"""

-- ==== Sys2Proof/Machine/Hod.lean ====
section
/-! DEFINITION. The Hod: the coder, records, the hd operations, children, spill windows and HFLUSH (R260 to R290). -/

namespace Sys2Proof.Machine

/-- Words of a unit, and of the stream buffer's 22 units (R261). -/
def unitWords : Nat := 5888
def streamWords : Nat := 22 * unitWords

/-- The base state of a lane (R260). -/
def laneBase : BitVec 32 := 0x00010000

def baseLanes : List (BitVec 32) := List.replicate 32 laneBase

/-- The fields of an element in decode order: a table symbol or a raw field, and its bits (R265). -/
def hodShape (fmt : Nat) (raw : Bool) : List (Bool × Nat) :=
  match fmt, raw with
  | 0x1, false => [(true, 8), (false, 8)]
  | 0x1, true => [(false, 16)]
  | 0x0, false => [(true, 8), (false, 12), (false, 12)]
  | 0x0, true => [(false, 16), (false, 16)]
  | 0x3, r => [(!r, 6)]
  | 0x4, r => [(!r, 4)]
  | _, r => [(!r, 8)]

/-- The values of an element's fields in decode order (R265). -/
def hodFields (fmt : Nat) (raw : Bool) (x : Nat) : List Nat :=
  match fmt, raw with
  | 0x1, false => [fld x 7 8, fld x 15 1 * 2 ^ 7 + fld x 0 7]
  | 0x1, true => [x % 2 ^ 16]
  | 0x0, false => [fld x 23 8, fld x 31 1 * 2 ^ 11 + fld x 12 11, fld x 0 12]
  | 0x0, true => [fld x 16 16, fld x 0 16]
  | 0x3, _ => [x % 2 ^ 6]
  | 0x4, _ => [x % 2 ^ 4]
  | _, _ => [x % 2 ^ 8]

/-- The element that its fields give, of the format's width; LNS6 bits 7 and 6 are zero (R218, R265). -/
def hodElem (fmt : Nat) (raw : Bool) (vs : List Nat) : Nat :=
  let v (i : Nat) := vs.getD i 0
  match fmt, raw with
  | 0x3, _ => v 0 % 2 ^ 6
  | 0x4, _ => v 0 % 2 ^ 4
  | 0x1, false => v 1 / 2 ^ 7 * 2 ^ 15 + v 0 * 2 ^ 7 + v 1 % 2 ^ 7
  | 0x0, false => v 1 / 2 ^ 11 * 2 ^ 31 + v 0 * 2 ^ 23 + v 1 % 2 ^ 11 * 2 ^ 12 + v 2
  | 0x0, true => v 0 * 2 ^ 16 + v 1
  | _, _ => v 0

/-- The cumulative frequency below symbol v (R263). -/
def cumFreq (freqs : List Nat) (v : Nat) : Nat := (freqs.take v).sum

/-- One coding step: the new state and the word pushed, if one is (R263). -/
def encodeStep (x f c k : Nat) : Nat × Option (BitVec 16) :=
  let big := decide (x ≥ f * 2 ^ (32 - k))
  let y := if big then x / 2 ^ 16 else x
  (y / f * 2 ^ k + y % f + c, if big then some (BitVec.ofNat 16 x) else none)

/-- The symbol whose range holds a slot, with its frequency and cumulative frequency (R263). -/
def findSymbol : List Nat → Nat → Nat → Nat → Option (Nat × Nat × Nat)
  | [], _, _, _ => none
  | f :: fs, v, c, slot => if slot < c + f then some (v, f, c) else findSymbol fs (v + 1) (c + f) slot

"""

Could you please retype the lines from the start of the data through the line with "def unitWords : Nat := 5888", both included, and nothing else?

-- ==== Sys2Proof/Machine/Hod.lean ====
section
/-! DEFINITION. The Hod: the coder, records, the hd operations, children, spill windows and HFLUSH (R260 to R290). -/

namespace Sys2Proof.Machine

/-- Words of a unit, and of the stream buffer's 22 units (R261). -/
def unitWords : Nat := 5888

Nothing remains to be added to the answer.